WORK ITEM: Transcribe exactly everything in the data below from the line containing "have hf : (apFn a).val = fn := by" down to the line containing "refine ⟨fun hn =>", both lines included and nothing further.

DATA EXTRACT:
theorem aperture_failed {off len : Nat} {wr stale : Bool} (hf : apCheck s (apNum p.val a) off len wr = .fail stale)
    (data : List Byte) :
    ∃ u, Runs (.apertureAccess p a off len wr data) s u ∧ u.mem = s.mem ∧ rdFld u 0x6840c 0 0 = 1 ∧
      (wr = false → u.outs = s.outs ++ [.completion p.val 4 [] false]) := by
  have h := regsOnly_apFails s (apNum p.val a) stale
  have he := apFails_aperr s (apNum p.val a) stale
  cases wr
  · refine ⟨emit (apFails s (apNum p.val a) stale) (.completion p.val 4 [] false), ?_, h.mem_eq, he, fun _ => ?_⟩
    · simp [Runs, exec, execApertureAccess, hup, hs, hf]
    · simp [emit, h.outs_eq]
  · refine ⟨apFails s (apNum p.val a) stale, ?_, h.mem_eq, he, nofun⟩
    simp [Runs, exec, execApertureAccess, hup, hs, hf]

end

/-! ## Host access to registers -/

/-- The ranks of the masters of module scope (R34). -/
theorem prevails_order (p q : Fin 2) (h : p.val < q.val) :
    prevails .hm .bmc = true ∧ prevails .bmc (.pf p) = true ∧ prevails (.pf p) (.pf q) = true ∧
      prevails (.pf q) (.pf p) = false := by
  simp [prevails, masterRank, masterTie]
  omega

/-- Settles O39: register writes by their access codes and by rank, BAR0, the result board and the apertures, a lemma for
each clause. -/
theorem hostRegisters : Obligations.HostRegisters := by
  refine ⟨fun o rw w1c m v s ho hm => ⟨?_, fun m' v' hm' => ⟨fun hp => ?_, fun hp hne => ?_⟩⟩, prevails_order,
    fun p fn off s hup => ?_, fun p a off len data s hup => ?_⟩
  · refine ⟨wr s o (coded (rd s o) rw w1c v), ?_, rd_wr .., fun x hx => rd_wr_ne s hx _⟩
    simp only [Runs, exec, execRegisterWrite]
    rw [masterWrite_coded ho s hm]
  · have hne : m ≠ m' := by rintro rfl; simp [prevails_irrefl] at hp
    simpa [hp] using registerWrite_met ho s hm hm' hne v v'
  · simpa [hp] using registerWrite_met ho s hm hm' hne v v'
  · intro m open'
    have hopen : memServed s p.val fn.val = true ↔ open' := by
      rw [memServed_iff, Fin.val_eq_zero_iff]
    refine ⟨fun hn board size v => ?_, fun ho o hr hreg => ⟨bar0_write hup (hopen.mpr ho) hr hreg,
      bar0_read hup (hopen.mpr ho) hr hreg⟩, fun ho size wr v why hr => bar0_refused hup (hopen.mpr ho) hr wr v,
      bar0Refusal_size s p.val fn.val off, fun ho q k size v hk hb => ?_⟩
    · obtain ⟨hwrite, hread⟩ := bar0_unserved hup (Bool.eq_false_iff.mpr (mt hopen.mp hn)) off board size v
      exact ⟨hwrite, _, hread, rfl⟩
    · have hb : boardAt p.val fn.val q k off := by
        rwa [boardAt, Ne, Fin.val_eq_zero_iff]
      exact ⟨board_write hup (hopen.mpr ho) off size v, _, board_read hup (hopen.mpr ho) hk hb v, rfl, rfl⟩
  · intro n fn open' unit sp o k
    have hn : apNum p.val a = n := by cases a <;> rfl
    have hf : (apFn a).val = fn := by
      cases a with
      | pf => rfl
      | vf i => exact Nat.mod_eq_of_lt (by omega)
    have hopen : memServed s p.val (apFn a).val = true ↔ open' := by
      rw [hf]
      exact memServed_iff ..
    clear_value n
    subst hn
    refine ⟨fun hn => ?_, fun ho v hgo h3 h5 => aperture_read hup (hopen.mpr ho) hgo h3 h5 data,
      fun ho v hgo h1 h3 h5 hb => aperture_write hup (hopen.mpr ho) hgo h1 h3 h5 hb data,
      fun ho wr stale hfail => aperture_failed hup (hopen.mpr ho) hfail data⟩
    obtain ⟨hwrite, hread⟩ := aperture_unserved hup (Bool.eq_false_iff.mpr (mt hopen.mp hn)) off len data
    exact ⟨hwrite, _, hread, rfl⟩

end Sys2Proof.Laws
end

section
/-! An access of a core's thread at a target of its module: which it waits for, the checks in order, and what a read, a write
and an AMOADD do (R25, R27, R152, R156, R158, R371, R379). -/

namespace Sys2Proof.Laws

open Sys2Proof Sys2Proof.Machine Sys2Proof.Claims

/-! ## Results -/

theorem MarksOnly.accs_eq {s t : State} (h : MarksOnly s t) : t.accs = s.accs := by rw [h]

theorem findAccess_congr {s t : State} (h : t.accs = s.accs) (id : Nat) : findAccess t id = findAccess s id := by
  unfold findAccess
  rw [h]

theorem id_of_findAccess {s : State} {id : Nat} {a : Access} (h : findAccess s id = some a) : a.id = id := by
  simpa using List.find?_some h

/-- A change of accesses that keeps their numbers changes the access found. -/
theorem find?_map_id {xs : List Access} {id : Nat} {a : Access} {f : Access → Access} (hf : ∀ x, (f x).id = x.id)
    (h : (xs.find? fun x => x.id == id) = some a) : ((xs.map f).find? fun x => x.id == id) = some (f a) := by
  rw [List.find?_map]
  simp [hf, h]

theorem findAccess_noteVia {s : State} {id : Nat} {a : Access} (h : findAccess s id = some a) (n : Nat) (via : Option Nat) :
    ∃ b, findAccess (noteVia s n via) id = some b :=
  ⟨_, find?_map_id (fun x => by split <;> rfl) h⟩

/-- An access that is there has the result that answers it. -/
theorem endsAs_answer {s : State} {id : Nat} {b : Access} (h : findAccess s id = some b) (r : AResult) :
    endsAs (answer s id r) id r := by
  refine ⟨_, find?_map_id (f := fun x => if x.id = id then { x with res := some r } else x) (fun x => by split <;> rfl) h, ?_⟩
  rw [if_pos (id_of_findAccess h)]

section
variable {s : State} {a : Access} {l : Fin 32} {c : Fin 256} {t : Fin 16} (hsrc : a.src = .thread (.core l c t))
include hsrc

theorem finishAccess_thread (s : State) (st : AStatus) (data : List Byte) (psn : List Nat) :
    finishAccess s a st data psn = answer s a.id ⟨st, data, !psn.isEmpty⟩ := by
  simp [finishAccess, hsrc]

theorem finishWrite_thread (hinc : a.inc = none) (s : State) (unit : Nat) (w : WSrc) :
    finishWrite s a unit w = answer s a.id ⟨.ok, [], false⟩ := by
  simp [finishWrite, applyInc, hinc, ackStatus, hsrc, finishAccess]

/-- What an access of the thread is at its target: its requester, its source and its master. -/
theorem requester_thread (s : State) :
    ownSrc s a.src = (l.val, c.val, s) ∧ winSrc s a.src l.val c.val = .land s.modnum.toNat l.val c.val ∧
      accMaster a.src l.val c.val = .core l c := by
  refine ⟨by rw [hsrc]; rfl, by simp [winSrc, hsrc], by simp [accMaster, hsrc]⟩

variable {unit sp off : Nat} (hat : gaUnit a.addr = unit ∧ gaSpace a.addr = sp ∧ gaOff a.addr = off)
include hat

theorem atTarget_address (hbad : accAddrBad s a unit sp off = true) :
    atTarget s a = answer s a.id ⟨.address, [], false⟩ := by
  obtain ⟨rfl, rfl, rfl⟩ := hat
  obtain ⟨ho, -, -⟩ := requester_thread hsrc s
  simp [atTarget, ho, hbad, finishAccess_thread hsrc]

variable (hbad : accAddrBad s a unit sp off = false)
include hbad

theorem atTarget_amoSpace (hamo : (isAmo a.kind && !(sp == 0 || sp == 2 || sp == 4 || sp == 6)) = true) :
    atTarget s a = answer s a.id ⟨.amoSpace, [], false⟩ := by
  obtain ⟨rfl, rfl, rfl⟩ := hat
  obtain ⟨ho, -, -⟩ := requester_thread hsrc s
  rw [Bool.and_eq_true] at hamo
  simp only [atTarget, ho, hbad, finishAccess_thread hsrc, if_pos hamo]
  rfl

variable (hamo : (isAmo a.kind && !(sp == 0 || sp == 2 || sp == 4 || sp == 6)) = false)
include hamo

RESPONSE AREA:
    have hf : (apFn a).val = fn := by
      cases a with
      | pf => rfl
      | vf i => exact Nat.mod_eq_of_lt (by omega)
    have hopen : memServed s p.val (apFn a).val = true ↔ open' := by
      rw [hf]
      exact memServed_iff ..
    clear_value n
    subst hn
    refine ⟨fun hn => ?_, fun ho v hgo h3 h5 => aperture_read hup (hopen.mpr ho) hgo h3 h5 data,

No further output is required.